══ Data excerpts
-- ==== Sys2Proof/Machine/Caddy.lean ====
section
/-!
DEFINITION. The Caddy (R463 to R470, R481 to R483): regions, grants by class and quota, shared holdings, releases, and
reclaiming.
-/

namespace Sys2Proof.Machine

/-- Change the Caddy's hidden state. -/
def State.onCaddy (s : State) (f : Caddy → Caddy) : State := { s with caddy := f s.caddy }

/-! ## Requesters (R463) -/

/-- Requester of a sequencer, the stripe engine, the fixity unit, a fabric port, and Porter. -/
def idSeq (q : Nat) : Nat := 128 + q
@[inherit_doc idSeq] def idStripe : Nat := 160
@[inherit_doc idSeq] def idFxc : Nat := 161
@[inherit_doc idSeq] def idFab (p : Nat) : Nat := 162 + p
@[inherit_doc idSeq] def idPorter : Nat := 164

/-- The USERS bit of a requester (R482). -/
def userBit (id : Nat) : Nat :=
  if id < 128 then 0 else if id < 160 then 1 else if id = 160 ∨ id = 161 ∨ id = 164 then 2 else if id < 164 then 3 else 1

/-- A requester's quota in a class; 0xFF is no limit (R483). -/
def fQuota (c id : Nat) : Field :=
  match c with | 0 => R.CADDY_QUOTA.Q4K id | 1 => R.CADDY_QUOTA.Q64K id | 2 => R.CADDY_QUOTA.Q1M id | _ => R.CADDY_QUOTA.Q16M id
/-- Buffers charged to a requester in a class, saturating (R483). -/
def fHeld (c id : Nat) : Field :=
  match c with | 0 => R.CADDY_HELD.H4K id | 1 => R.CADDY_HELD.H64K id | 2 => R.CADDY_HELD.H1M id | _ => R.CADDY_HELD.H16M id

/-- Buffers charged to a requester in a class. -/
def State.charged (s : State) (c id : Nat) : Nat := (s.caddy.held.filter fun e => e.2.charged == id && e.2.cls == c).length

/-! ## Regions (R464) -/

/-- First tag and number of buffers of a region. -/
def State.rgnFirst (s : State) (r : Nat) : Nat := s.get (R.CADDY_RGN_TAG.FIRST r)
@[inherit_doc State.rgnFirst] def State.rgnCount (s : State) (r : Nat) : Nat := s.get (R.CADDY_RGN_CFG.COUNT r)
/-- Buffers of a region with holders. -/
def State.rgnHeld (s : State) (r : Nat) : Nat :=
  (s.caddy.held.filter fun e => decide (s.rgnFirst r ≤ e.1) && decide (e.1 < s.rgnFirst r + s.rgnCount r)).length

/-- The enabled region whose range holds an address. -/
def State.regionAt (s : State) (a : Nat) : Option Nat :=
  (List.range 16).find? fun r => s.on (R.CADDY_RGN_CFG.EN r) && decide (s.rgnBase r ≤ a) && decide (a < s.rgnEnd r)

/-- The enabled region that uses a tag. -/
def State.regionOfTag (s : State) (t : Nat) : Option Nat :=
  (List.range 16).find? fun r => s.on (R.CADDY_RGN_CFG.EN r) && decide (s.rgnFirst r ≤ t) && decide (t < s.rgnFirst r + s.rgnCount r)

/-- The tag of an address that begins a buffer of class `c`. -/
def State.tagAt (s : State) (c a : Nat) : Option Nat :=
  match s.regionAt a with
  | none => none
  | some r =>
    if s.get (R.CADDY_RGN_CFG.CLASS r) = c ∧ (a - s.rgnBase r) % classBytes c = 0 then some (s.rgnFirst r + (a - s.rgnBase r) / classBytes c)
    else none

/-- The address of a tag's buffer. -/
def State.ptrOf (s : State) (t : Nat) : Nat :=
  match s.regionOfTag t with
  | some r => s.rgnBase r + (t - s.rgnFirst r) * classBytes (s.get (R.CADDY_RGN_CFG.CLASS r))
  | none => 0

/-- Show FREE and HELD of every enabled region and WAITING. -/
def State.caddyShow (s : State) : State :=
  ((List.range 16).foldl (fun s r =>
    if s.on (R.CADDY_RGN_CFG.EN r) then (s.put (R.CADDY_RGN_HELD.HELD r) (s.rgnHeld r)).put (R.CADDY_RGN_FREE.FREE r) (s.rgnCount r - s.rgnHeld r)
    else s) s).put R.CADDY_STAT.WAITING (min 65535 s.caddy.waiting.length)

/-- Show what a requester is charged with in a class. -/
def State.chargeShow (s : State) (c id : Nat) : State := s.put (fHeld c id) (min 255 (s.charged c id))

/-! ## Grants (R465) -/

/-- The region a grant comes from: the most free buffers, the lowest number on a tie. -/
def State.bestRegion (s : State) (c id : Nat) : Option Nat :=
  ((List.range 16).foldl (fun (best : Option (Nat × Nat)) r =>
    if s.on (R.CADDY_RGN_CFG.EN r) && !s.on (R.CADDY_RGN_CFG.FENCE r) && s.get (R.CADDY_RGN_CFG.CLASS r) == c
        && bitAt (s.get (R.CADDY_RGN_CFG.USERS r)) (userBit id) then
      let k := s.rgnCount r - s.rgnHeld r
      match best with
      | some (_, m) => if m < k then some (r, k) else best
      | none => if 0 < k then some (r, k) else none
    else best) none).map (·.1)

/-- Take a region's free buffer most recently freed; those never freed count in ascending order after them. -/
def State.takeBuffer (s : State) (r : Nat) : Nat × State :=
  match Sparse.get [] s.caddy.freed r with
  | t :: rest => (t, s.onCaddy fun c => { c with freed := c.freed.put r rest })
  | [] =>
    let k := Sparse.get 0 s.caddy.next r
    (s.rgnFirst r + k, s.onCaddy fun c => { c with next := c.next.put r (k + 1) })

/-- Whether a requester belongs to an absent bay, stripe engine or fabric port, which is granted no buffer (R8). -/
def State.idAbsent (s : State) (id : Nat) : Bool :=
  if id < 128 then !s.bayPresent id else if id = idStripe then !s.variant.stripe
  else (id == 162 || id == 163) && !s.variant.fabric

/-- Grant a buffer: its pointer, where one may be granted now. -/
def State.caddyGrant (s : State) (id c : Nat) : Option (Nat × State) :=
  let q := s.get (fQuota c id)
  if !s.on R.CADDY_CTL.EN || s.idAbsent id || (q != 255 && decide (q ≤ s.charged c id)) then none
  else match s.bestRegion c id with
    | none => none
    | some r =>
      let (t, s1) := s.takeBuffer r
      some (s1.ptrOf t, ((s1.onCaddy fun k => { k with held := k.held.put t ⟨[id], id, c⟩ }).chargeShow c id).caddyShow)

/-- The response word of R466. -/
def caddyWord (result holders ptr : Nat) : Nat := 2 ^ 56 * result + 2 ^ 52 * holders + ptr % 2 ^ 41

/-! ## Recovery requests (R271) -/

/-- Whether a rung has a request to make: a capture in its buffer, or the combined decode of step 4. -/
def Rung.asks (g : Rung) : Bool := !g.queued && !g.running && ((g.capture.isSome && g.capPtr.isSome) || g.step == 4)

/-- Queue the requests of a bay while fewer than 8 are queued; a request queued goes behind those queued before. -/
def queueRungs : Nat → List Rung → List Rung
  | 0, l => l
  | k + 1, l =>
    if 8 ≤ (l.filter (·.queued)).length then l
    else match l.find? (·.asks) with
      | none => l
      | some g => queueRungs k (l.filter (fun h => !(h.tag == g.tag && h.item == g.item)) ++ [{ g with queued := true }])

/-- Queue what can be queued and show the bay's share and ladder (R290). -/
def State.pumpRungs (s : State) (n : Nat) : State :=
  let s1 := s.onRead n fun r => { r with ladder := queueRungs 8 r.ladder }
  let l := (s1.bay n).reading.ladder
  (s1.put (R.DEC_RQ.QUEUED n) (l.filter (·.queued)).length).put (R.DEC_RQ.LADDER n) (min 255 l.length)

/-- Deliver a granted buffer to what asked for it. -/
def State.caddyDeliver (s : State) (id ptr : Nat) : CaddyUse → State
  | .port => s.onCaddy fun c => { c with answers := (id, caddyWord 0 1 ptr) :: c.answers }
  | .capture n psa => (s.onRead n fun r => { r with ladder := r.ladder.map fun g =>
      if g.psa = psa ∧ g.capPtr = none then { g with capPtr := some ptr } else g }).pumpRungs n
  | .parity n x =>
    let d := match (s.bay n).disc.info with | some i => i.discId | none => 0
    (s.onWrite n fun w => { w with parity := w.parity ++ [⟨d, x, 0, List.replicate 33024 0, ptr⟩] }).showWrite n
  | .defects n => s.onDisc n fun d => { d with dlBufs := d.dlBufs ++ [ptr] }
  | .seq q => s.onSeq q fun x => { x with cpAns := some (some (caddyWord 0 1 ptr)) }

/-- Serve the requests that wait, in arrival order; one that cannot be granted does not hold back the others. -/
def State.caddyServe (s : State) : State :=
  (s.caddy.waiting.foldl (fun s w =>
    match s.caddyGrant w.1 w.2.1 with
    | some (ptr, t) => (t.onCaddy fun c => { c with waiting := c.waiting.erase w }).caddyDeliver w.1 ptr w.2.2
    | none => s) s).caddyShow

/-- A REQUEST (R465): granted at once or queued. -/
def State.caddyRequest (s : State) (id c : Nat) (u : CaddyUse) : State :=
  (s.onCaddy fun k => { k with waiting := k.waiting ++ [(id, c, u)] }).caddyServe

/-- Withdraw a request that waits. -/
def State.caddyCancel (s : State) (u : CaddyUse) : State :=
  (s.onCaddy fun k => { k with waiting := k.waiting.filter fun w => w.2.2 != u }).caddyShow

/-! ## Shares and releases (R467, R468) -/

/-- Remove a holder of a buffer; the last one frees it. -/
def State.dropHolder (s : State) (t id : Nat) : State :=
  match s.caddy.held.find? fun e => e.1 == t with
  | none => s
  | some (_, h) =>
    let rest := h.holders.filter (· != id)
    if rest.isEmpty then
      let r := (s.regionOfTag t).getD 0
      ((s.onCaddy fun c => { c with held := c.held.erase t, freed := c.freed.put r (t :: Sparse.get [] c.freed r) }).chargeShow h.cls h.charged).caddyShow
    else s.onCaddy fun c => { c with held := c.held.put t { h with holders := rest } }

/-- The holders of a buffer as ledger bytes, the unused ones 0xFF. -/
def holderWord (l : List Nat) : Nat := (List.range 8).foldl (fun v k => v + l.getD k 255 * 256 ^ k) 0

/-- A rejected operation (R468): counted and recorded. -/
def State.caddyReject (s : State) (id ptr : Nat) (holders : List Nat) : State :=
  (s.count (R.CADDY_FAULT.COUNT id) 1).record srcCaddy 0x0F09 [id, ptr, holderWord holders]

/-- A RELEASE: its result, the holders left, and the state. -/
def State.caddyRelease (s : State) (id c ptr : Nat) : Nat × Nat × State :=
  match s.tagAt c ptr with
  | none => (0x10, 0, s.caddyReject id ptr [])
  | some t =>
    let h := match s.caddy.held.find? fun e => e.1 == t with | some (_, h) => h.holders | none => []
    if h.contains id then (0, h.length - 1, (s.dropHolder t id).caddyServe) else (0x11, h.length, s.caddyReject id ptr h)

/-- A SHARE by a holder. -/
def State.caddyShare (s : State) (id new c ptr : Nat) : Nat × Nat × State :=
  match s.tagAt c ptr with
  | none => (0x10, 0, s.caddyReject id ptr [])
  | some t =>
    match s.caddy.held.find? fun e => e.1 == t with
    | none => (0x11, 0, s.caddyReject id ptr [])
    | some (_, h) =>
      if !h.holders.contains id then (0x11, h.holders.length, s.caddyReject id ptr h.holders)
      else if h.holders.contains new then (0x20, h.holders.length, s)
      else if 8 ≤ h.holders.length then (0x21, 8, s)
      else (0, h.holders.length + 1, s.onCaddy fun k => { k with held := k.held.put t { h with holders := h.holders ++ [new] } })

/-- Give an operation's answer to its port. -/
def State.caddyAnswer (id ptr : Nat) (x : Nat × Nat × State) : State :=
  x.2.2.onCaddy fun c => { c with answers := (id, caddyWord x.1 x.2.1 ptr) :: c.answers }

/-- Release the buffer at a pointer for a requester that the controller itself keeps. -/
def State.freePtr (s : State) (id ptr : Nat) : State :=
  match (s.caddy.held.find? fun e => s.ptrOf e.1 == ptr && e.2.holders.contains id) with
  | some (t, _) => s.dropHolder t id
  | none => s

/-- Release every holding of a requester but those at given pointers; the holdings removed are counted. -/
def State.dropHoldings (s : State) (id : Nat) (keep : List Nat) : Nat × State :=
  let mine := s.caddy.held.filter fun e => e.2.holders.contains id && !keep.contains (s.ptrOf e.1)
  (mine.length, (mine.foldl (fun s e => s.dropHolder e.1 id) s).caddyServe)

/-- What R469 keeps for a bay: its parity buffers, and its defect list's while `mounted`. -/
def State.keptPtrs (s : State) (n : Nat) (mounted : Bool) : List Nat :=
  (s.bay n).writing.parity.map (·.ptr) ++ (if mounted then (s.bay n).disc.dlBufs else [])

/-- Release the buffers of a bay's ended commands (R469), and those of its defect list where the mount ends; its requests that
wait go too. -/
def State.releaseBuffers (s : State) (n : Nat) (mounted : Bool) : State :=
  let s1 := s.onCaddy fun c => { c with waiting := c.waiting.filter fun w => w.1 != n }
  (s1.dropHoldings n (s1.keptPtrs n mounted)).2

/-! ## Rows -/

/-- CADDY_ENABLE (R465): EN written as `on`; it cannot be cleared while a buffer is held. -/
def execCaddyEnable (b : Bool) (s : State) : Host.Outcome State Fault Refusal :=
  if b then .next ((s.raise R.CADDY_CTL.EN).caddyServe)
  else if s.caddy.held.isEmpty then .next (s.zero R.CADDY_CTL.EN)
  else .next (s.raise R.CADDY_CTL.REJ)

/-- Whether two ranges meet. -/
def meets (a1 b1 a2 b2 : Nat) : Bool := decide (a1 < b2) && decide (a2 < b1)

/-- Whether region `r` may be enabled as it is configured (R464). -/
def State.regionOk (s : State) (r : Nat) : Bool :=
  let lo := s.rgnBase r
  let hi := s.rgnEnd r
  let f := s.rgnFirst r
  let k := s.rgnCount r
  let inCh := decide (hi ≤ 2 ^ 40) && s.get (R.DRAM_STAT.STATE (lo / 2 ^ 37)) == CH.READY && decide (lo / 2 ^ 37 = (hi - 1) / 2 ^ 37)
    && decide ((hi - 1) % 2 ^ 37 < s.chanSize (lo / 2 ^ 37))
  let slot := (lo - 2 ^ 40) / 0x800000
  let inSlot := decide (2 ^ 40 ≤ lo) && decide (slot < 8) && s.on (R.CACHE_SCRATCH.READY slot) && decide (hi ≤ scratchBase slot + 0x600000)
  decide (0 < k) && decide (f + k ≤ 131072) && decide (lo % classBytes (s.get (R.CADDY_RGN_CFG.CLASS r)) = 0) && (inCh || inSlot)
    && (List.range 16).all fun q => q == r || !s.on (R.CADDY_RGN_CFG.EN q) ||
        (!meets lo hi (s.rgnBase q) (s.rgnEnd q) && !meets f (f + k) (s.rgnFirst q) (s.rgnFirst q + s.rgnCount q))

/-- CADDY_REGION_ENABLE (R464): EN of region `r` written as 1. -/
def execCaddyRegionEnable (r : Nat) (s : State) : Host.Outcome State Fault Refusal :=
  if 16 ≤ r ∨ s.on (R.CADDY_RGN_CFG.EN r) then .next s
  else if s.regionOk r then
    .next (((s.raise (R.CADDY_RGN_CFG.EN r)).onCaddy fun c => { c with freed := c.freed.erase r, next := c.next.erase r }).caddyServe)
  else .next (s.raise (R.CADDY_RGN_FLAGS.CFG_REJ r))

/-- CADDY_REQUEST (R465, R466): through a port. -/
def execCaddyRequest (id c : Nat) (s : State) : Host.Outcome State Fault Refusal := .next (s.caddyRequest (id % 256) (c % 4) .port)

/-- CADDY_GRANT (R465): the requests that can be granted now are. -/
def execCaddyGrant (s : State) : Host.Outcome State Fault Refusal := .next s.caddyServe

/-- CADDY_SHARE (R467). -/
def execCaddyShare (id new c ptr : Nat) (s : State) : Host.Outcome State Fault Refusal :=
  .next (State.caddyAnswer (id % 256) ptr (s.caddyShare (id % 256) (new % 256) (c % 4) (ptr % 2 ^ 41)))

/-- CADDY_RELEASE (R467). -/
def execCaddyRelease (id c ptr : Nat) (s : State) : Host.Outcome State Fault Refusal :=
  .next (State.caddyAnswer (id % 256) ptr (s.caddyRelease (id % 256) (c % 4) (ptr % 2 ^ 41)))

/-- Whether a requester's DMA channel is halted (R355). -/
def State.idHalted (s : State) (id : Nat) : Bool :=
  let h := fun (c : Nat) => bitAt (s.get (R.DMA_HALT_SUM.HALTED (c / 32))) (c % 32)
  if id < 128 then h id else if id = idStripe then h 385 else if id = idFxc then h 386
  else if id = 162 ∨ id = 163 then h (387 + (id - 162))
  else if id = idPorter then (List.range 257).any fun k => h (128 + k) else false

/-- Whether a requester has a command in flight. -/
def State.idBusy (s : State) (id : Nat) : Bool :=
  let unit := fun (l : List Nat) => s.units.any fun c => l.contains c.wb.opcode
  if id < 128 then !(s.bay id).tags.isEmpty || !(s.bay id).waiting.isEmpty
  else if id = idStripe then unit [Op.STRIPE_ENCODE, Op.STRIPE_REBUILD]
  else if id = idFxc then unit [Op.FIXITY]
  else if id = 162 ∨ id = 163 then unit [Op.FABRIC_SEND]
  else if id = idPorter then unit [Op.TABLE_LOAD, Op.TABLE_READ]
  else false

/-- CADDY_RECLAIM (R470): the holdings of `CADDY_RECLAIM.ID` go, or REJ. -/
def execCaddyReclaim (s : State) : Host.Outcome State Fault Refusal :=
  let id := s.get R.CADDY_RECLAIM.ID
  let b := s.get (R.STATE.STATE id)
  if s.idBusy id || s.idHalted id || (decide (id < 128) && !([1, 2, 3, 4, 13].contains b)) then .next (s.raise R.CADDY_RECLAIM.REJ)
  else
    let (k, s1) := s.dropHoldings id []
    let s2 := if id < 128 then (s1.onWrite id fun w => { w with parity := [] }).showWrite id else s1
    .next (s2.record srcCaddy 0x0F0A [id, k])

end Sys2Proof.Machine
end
════
◆ Brief: Please tally the lines of the data in which the string "classBytes" appears and write only the total.

◆ Written response: 3